Items from a data source:
=== Section Start ===

-- ==== Sys2Proof/Machine/Zone.lean ====
section
/-!
DEFINITION. The zone engine: features, conditions, events (chapter 11, R256 to R268, R281, R282).
-/

namespace Sys2Proof.Machine

def State.setUse (n : Lane) (u : ZoneUse) (s : State) : State := { s with zone := { s.zone with use := s.zone.use.set n u } }

/-! ### the table in force -/

/-- The number of entries in use. -/
def zoneCount (u : ZoneUse) : Nat := RegFile.get u.cfg Reg.ZONE_COUNT_N

/-- Lane, first point and count of zone `z`; whether it is enabled. -/
def zoneLane (w : Amap Word) (z : Nat) : Nat := bitsOf (zoneWord w z 0) 31 1
def zoneFirst (w : Amap Word) (z : Nat) : Nat := bitsOf (zoneWord w z 0) 0 18
def zonePoints (w : Amap Word) (z : Nat) : Nat := bitsOf (zoneWord w z 1) 0 19
def zoneEn (w : Amap Word) (z : Nat) : Bool := bitsOf (zoneWord w z 1) 31 1 == 1

/-- The enabled slots of a zone, with their definitions (R256). -/
def zoneSlots (w : Amap Word) (z : Nat) : List (Nat × Nat) :=
  (List.range 8).filterMap fun i =>
    let v := bitsOf (zoneWord w z (2 + i / 4)) (8 * (i % 4)) 7
    if 64 ≤ v then some (i, v % 64) else none

/-- A word of threshold set `t` (R283). -/
def setWord (w : Amap Word) (t k : Nat) : Nat := (Amap.get w (65536 + t * 16 + k) 0).toNat

/-- STAT, AGG, W of a definition. -/
def fdStat (c : RegFile) (d : Nat) : Nat := RegFile.get c (Reg.ZONE_FDd_CFG_STAT.ix d)
def fdAgg (c : RegFile) (d : Nat) : Nat := RegFile.get c (Reg.ZONE_FDd_CFG_AGG.ix d)
def fdWin (c : RegFile) (d : Nat) : Nat := 2 ^ RegFile.get c (Reg.ZONE_FDd_CFG_WIN.ix d)
def fdLo (c : RegFile) (d : Nat) : Nat := RegFile.get c (Reg.ZONE_FDd_BAND_LO.ix d)
def fdHi (c : RegFile) (d : Nat) : Nat := RegFile.get c (Reg.ZONE_FDd_BAND_HI.ix d)

/-- Zone `z` is evaluated on lane `n` under a table (R256, R264). -/
def zoneActive (c : RegFile) (u : ZoneUse) (n : Lane) (z : Nat) : Bool :=
  zoneEn u.words z && zoneLane u.words z == n.val && !u.held.contains z && decide (1 ≤ zonePoints u.words z) &&
    decide (zoneFirst u.words z + zonePoints u.words z ≤ points c n)

/-! ### features (R260 to R262) -/

/-- BAND of a window (R261): the expression, and a departure within 0.5 %. [DEDUCED: log 48] -/
def bandValue (lo hi : Nat) (x : List Int) : Int :=
  let w := x.length
  let win := fun (i : Nat) => ((fxOne : Int) - (cosSinTurn i w).1) / 2
  let xs := x.zipIdx.map fun e => e.1 * win e.2
  let pow := (List.range (hi + 1 - lo)).foldl (fun (a : Nat) k =>
    let r := xs.zipIdx.foldl (fun (acc : Int × Int) e =>
      let cs := cosSinTurn (-(((lo + k) * e.2 : Nat) : Int)) w
      (acc.1 + fxMul e.1 cs.1, acc.2 + fxMul e.1 cs.2)) (0, 0)
    a + (r.1 * r.1 + r.2 * r.2).toNat) 0
  let den := w * (x.zipIdx.foldl (fun (a : Int) e => a + win e.2 * win e.2) 0).toNat
  let v := isqrt (2 * pow / max den 1)
  let least := v - v / 200
  ((least + Config.bandError lo hi x % (2 * (v / 200) + 1) : Nat) : Int)

/-- The point value of a window (R261). -/
def pointStat (stat lo hi : Nat) (x : List Int) : Int :=
  let w := x.length
  match stat with
  | 0 => sumI x / w
  | 1 => isqrt ((x.foldl (fun (a : Int) v => a + v * v) 0).toNat / w)
  | 2 => (x.foldl (fun m v => max m v.natAbs) 0 : Nat)
  | 3 => x.foldl max (x.headD 0) - x.foldl min (x.headD 0)
  | _ => bandValue lo hi x

/-- The spec defines the definition's samples (R259 to R262). [DESIGN CHOICE: log 49] -/
def fdStated (c : RegFile) (d : Nat) : Bool :=
  fdStat c d ≤ 4 && fdAgg c d ≤ 2 && fdWin c d ≤ 4096 &&
    (fdStat c d != 4 || (1 ≤ fdLo c d && fdLo c d ≤ fdHi c d && fdHi c d + 1 ≤ fdWin c d / 2 && 16 ≤ fdWin c d))

/-- The zone value of the points' windows, with the point that gives it under MAX (R262). [DESIGN CHOICE: log 49] -/
def zoneValue (c : RegFile) (d first : Nat) (wins : List (List Int)) : Int × Option Nat :=
  if !fdStated c d then
    let cfg := fdStat c d + 16 * fdAgg c d + 256 * RegFile.get c (Reg.ZONE_FDd_CFG_WIN.ix d)
    ((Config.featureUnstated cfg (fdLo c d + 65536 * fdHi c d) wins).toInt, none)
  else
    let vs := wins.map (pointStat (fdStat c d) (fdLo c d) (fdHi c d))
    match fdAgg c d with
    | 1 => (sumI vs / vs.length, none)
    | 2 => (vs.foldl min (vs.headD 0), none)
    | _ =>
      let m := vs.foldl max (vs.headD 0)
      (m, some (first + (vs.findIdx fun v => v == m)))

/-- A feature sample: its slot, definition and window, the row of its last output, its instant, value, flags and point. -/
structure FeatSample where
  slot : Nat
  fd : Nat
  row : Nat
  inst : Time
  value : Int
  flags : Nat
  arg : Option Nat

/-- The feature samples of a zone in one block, by row and then by slot. -/
def zoneSamples (u : ZoneUse) (z : Nat) (rows : List (Nat × Row)) : List FeatSample :=
  let nb := rows.length
  let a := zoneFirst u.words z
  let m := zonePoints u.words z
  let all := (zoneSlots u.words z).flatMap fun e =>
    let w := fdWin u.cfg e.2
    (List.range (nb / w)).filterMap fun i =>
      let part := (rows.drop (i * w)).take w
      part.getLast?.map fun l =>
        let wins := (List.range m).map fun p => part.map fun r => satS 24 (r.2.vals.getD (a + p) 0)
        let v := zoneValue u.cfg e.2 a wins
        ({ slot := e.1, fd := e.2, row := l.1, inst := l.2.inst, value := v.1, arg := v.2
           flags := part.foldl (fun f r => f ||| rowFlags r.2 a m) 0 } : FeatSample)
  rows.flatMap fun r => all.filter fun x => x.row == r.1

/-! ### conditions (R263, R265, R266) -/

/-- TRIG_TIME at a crossing of `th` (R266), and INTERP. -/
def crossing (prev : Option (Time × Int)) (t : Time) (v th : Int) : Time × Bool :=
  match prev with
  | some (ta, ua) =>
    if ua < th ∧ th ≤ v then (ta + BitVec.ofInt 64 (divRound ((th - ua) * tDiff t ta) (v - ua).toNat), true) else (t, false)
  | none => (t, false)

/-- One sample of a condition: its type, polarity and thresholds. The state after it, and whether it is met. [DEDUCED: log 50] -/
def condNext (type pol : Nat) (hi lo0 : Int) (n1 n2 : Nat) (t : Time) (v : Int) (c : CondSt) : CondSt × Bool :=
  let lo := if hi < lo0 then hi else lo0
  let prev := c.back.head?
  let c1 := { c with back := ((t, v) :: c.back).take 4 }
  let at_ := fun (x : Time × Bool) (w : Nat) (ph : Nat) =>
    { c1 with phase := ph, width := w, trig := x.1, interp := x.2, skipped := false }
  match type with
  | 1 =>
    if c.phase = 0 then
      if hi ≤ v then (at_ (crossing prev t v hi) 1 1, n2 == 0 && n1 == 1) else (c1, false)
    else if lo ≤ v then ({ c1 with width := c.width + 1 }, n2 == 0 && c.width + 1 == n1)
    else ({ c1 with phase := 0 }, n2 != 0 && decide (n1 ≤ c.width ∧ c.width ≤ n2))
  | 2 =>
    if c.phase = 0 then
      if lo ≤ v ∧ v < hi then (at_ (crossing prev t v lo) 1 1, false) else (c1, false)
    else if v < lo then ({ c1 with phase := 0 }, c.phase == 1 && decide (n1 ≤ c.width))
    else ({ c1 with width := c.width + 1, phase := if hi ≤ v then 2 else c.phase }, false)
  | 3 =>
    if pol ≥ 2 then (c1, false) else
      let inside := if pol = 0 then decide (v < lo) else decide (hi ≤ v)
      let rearm := if pol = 0 then decide (hi ≤ v) else decide (v < lo)
      if c.phase = 2 then ({ c1 with phase := if rearm then 0 else 2, width := 0 }, false)
      else if inside then
        let w := c.width + 1
        if w = n1 then ({ at_ (t, false) w 2 with skipped := c.phase != 0 && c.skipped }, true)
        else ({ c1 with width := w, phase := 1, skipped := if c.phase = 0 then false else c.skipped }, false)
      else ({ c1 with width := 0, phase := 0 }, false)
  | 4 =>
    match c.back[n1 - 1]? with
    | none => (c1, false)
    | some (_, v') =>
      if pol ≥ 3 then (c1, false) else
        let d := v - v'
        let m := if pol = 0 then d else if pol = 1 then -d else (d.natAbs : Int)
        let c2 := { c1 with meas := some (t, m) }
        if c.phase = 2 then ({ c2 with phase := if m < lo then 0 else 2 }, false)
        else if hi ≤ m then
          let x := crossing c.meas t m hi
          ({ c2 with phase := 2, width := 1, trig := x.1, interp := x.2, skipped := false }, true)
        else (c2, false)
  | _ => (c1, false)

/-- A condition that is met without a crossing between two samples carries the instant of the sample at which it was met (R266). -/
def condStep (type pol : Nat) (hi lo0 : Int) (n1 n2 : Nat) (t : Time) (v : Int) (c : CondSt) : CondSt × Bool :=
  let r := condNext type pol hi lo0 n1 n2 t v c
  if r.2 && !r.1.interp then ({ r.1 with trig := t }, true) else r

/-- A sample that the conditions skip (R263). -/
def skippedSample (f : Nat) : Bool := f &&& 0x118 != 0

/-- HI and LO of a set as a condition on a definition reads them (R265, R283): signed for MEAN. -/
def setHiLo (w : Amap Word) (t stat : Nat) : Int × Int :=
  let hi := setWord w t 0 + 2 ^ 32 * bitsOf (setWord w t 2) 0 8
  let lo := setWord w t 1 + 2 ^ 32 * bitsOf (setWord w t 2) 8 8
  if stat = 0 then (sx 40 hi, sx 40 lo) else (hi, lo)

=== Section End ===

» **Task details**
Copy the lines that hold the word "enabled". Take them from the records above.

» **Response to this exercise**
/-- Lane, first point and count of zone `z`; whether it is enabled. -/
/-- The enabled slots of a zone, with their definitions (R256). -/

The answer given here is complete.